AI Summary • Published on Mar 5, 2026
Orofacial clefts (OCs) are common congenital abnormalities, but their accurate prenatal detection through ultrasound remains challenging, especially in early gestation due to subtle anatomical features. This difficulty is exacerbated by a scarcity of experienced specialists and the relative rarity of OCs, leading to significant variations in diagnostic accuracy among radiologists. This creates a two-fold problem: the immediate need for timely and accurate diagnosis, and the long-term challenge of developing clinical expertise in this specialized field, as training opportunities for rare conditions are limited. Current AI solutions for prenatal diagnosis often lack generalizability across different gestational ages or diverse clinical settings, and their potential educational utility for radiologists is largely unexplored.
This study developed an AI-assisted diagnostic system for orofacial clefts (AIOC) with a dual purpose: achieving expert-level diagnostic performance and facilitating radiologists' expertise development. A large-scale, multi-center dataset was constructed, comprising over 45,139 fetal ultrasound images from 9,215 fetuses across 22 hospitals, spanning gestational weeks 14 to 28. The AIOC system integrates a YOLOX-based detection branch for identifying key anatomical structures and a Mamba-Inspired Linear Attention (MILA) framework with an LSTM module for classification and modeling structural interrelationships. The system provides case-based diagnoses by analyzing specific views and targeted structures (e.g., cleft lip, alveolar ridge, palate).
The diagnostic performance of AIOC was evaluated through internal validation on the OC-6000 dataset and external validation on OC-GT3000 (18-28 weeks) and OC-Early (14-17 weeks) datasets. A reader study was conducted with senior and junior radiologists to compare AIOC's diagnostic accuracy, both independently and as a copilot for junior radiologists. To assess its educational utility, a four-cycle training-and-exam pilot study involved 24 radiologists and trainees, randomized into traditional training groups and AI-augmented training groups, evaluating learning retention and generalization of diagnostic skills.
The AIOC system demonstrated superior diagnostic performance, achieving an average AUC of 95.57%, F1 score of 94.34%, sensitivity of 93.67%, and specificity of 98.59% on the internal OC-6000 dataset. On the external OC-GT3000 dataset, it maintained robust performance with an AUC of 98.52%, sensitivity of 98.33%, and specificity of 98.99%, closely matching or exceeding the performance of senior radiologists and substantially outperforming junior radiologists. Even in early gestation (14-17 weeks, OC-Early dataset) without specific training data for that period, the model showed reasonable performance (AUC 93.06%, sensitivity 90.74%, specificity 95.37%).
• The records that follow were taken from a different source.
-- ==== Sys2Proof/Machine/Polynomial.lean ====
section
/-! DEFINITION. The polynomial commands (spec/41_polynomial.md). Each reads its sources in full before it writes (R97). -/

namespace Sys2Proof.Machine

/-- PADD (R122): `P[d] <- PolyAdd(P[a], P[b])`. -/
def execPadd (d a b : PReg) (s : State) : Host.Outcome State Fault Refusal :=
  .next (s.withParams fun p => (s.writePoly d (polyAdd (s.readPoly a p.n) (s.readPoly b p.n))).complete)

/-- PSUB (R123): `P[d] <- PolySub(P[a], P[b])`. -/
def execPsub (d a b : PReg) (s : State) : Host.Outcome State Fault Refusal :=
  .next (s.withParams fun p => (s.writePoly d (polySub (s.readPoly a p.n) (s.readPoly b p.n))).complete)

/-- PNEG (R124): `P[d] <- PolyNeg(P[a])`. -/
def execPneg (d a : PReg) (s : State) : Host.Outcome State Fault Refusal :=
  .next (s.withParams fun p => (s.writePoly d (polyNeg (s.readPoly a p.n))).complete)

/-- PSCALE (R125): `P[d] <- PolyScale(P[a], f)`. -/
def execPscale (d a : PReg) (f : Byte) (s : State) : Host.Outcome State Fault Refusal :=
  .next (s.withParams fun p => (s.writePoly d (polyScale (s.readPoly a p.n) f)).complete)

/-- PSRND (R127): `P[d] <- ScaleRound(P[a], 2^ln, 2^ld)`; `E_OPERAND` unless `1 ≤ ld ≤ 8` and `ln ≤ ld`. -/
def execPsrnd (d a : PReg) (ln ld : Nat) (s : State) : Host.Outcome State Fault Refusal :=
  .next (s.withParams fun p => s.require (psrndRange ln ld) .operand
    (s.writePoly d (scaleRound (s.readPoly a p.n) (2 ^ ln) (2 ^ ld))).complete)

/-- PMULD (R131): `P[d] <- MulSchool(P[a], P[b])`. -/
def execPmuld (d a b : PReg) (s : State) : Host.Outcome State Fault Refusal :=
  .next (s.withParams fun p => (s.writePoly d (mulSchool (s.readPoly a p.n) (s.readPoly b p.n))).complete)

/-- PMULS (R133): `P[d] <- MulSparse(P[a], S[b])`. -/
def execPmuls (d a : PReg) (b : SReg) (s : State) : Host.Outcome State Fault Refusal :=
  .next (s.withParams fun p => (s.writePoly d (mulSparse (s.readPoly a p.n) (s.readSparse b p.n))).complete)

/-- PTOSP (R135): `S[d] <- ToSparse(P[a])`. -/
def execPtosp (d : SReg) (a : PReg) (s : State) : Host.Outcome State Fault Refusal :=
  .next (s.withParams fun p => (s.writeSparse d (toSparse (s.readPoly a p.n))).complete)

/-- PFRSP (R136): `P[d] <- FromSparse(S[a])`. -/
def execPfrsp (d : PReg) (a : SReg) (s : State) : Host.Outcome State Fault Refusal :=
  .next (s.withParams fun p => (s.writePoly d (fromSparse p.n (s.readSparse a p.n))).complete)

/-- PCTEQ (R138): `EQ` from the comparison of the first N coefficients. -/
def execPcteq (a b : PReg) (s : State) : Host.Outcome State Fault Refusal :=
  .next (s.withParams fun p => (s.setEq (ctEqual (s.readPoly a p.n) (s.readPoly b p.n))).complete)

end Sys2Proof.Machine
end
When used as a medical copilot, AIOC significantly improved junior radiologists' diagnostic performance, raising their sensitivity by over 6.18% to 96.09% and achieving an AUC of 97.94%, comparable to senior radiologists. The system also reduced junior radiologists' diagnostic time by 6.62 seconds. In the medical education pilot, AI-augmented training groups consistently outperformed traditional training groups, showing improved diagnostic accuracy and learning retention for both trainees and junior radiologists across fixed and novel cases. Automation bias was low, with overreliance rates below 12%, indicating radiologists maintained critical judgment.
The AIOC system offers a scalable solution for improving both diagnostic accuracy and specialist training in fetal orofacial cleft detection. Its expert-level diagnostic performance, generalizability across diverse clinical scenarios and gestational ages, and ability to significantly enhance junior radiologists' skills suggest its potential for integration into routine clinical workflows. The structured diagnostic outputs, aligning with clinical decision-making, address a common limitation of AI tools in medical practice. Beyond immediate diagnostic assistance, the AIOC system serves as an effective educational framework, accelerating the development of clinical expertise for rare conditions, particularly valuable in resource-limited settings where training opportunities are scarce. While automation bias remains a concern, the study found low rates of overreliance. Future work includes expanding dataset diversity to cover more gestational ages, ethnicities, and OC subtypes, conducting prospective clinical validation, and further enhancing interpretability to promote trust and adoption in global healthcare.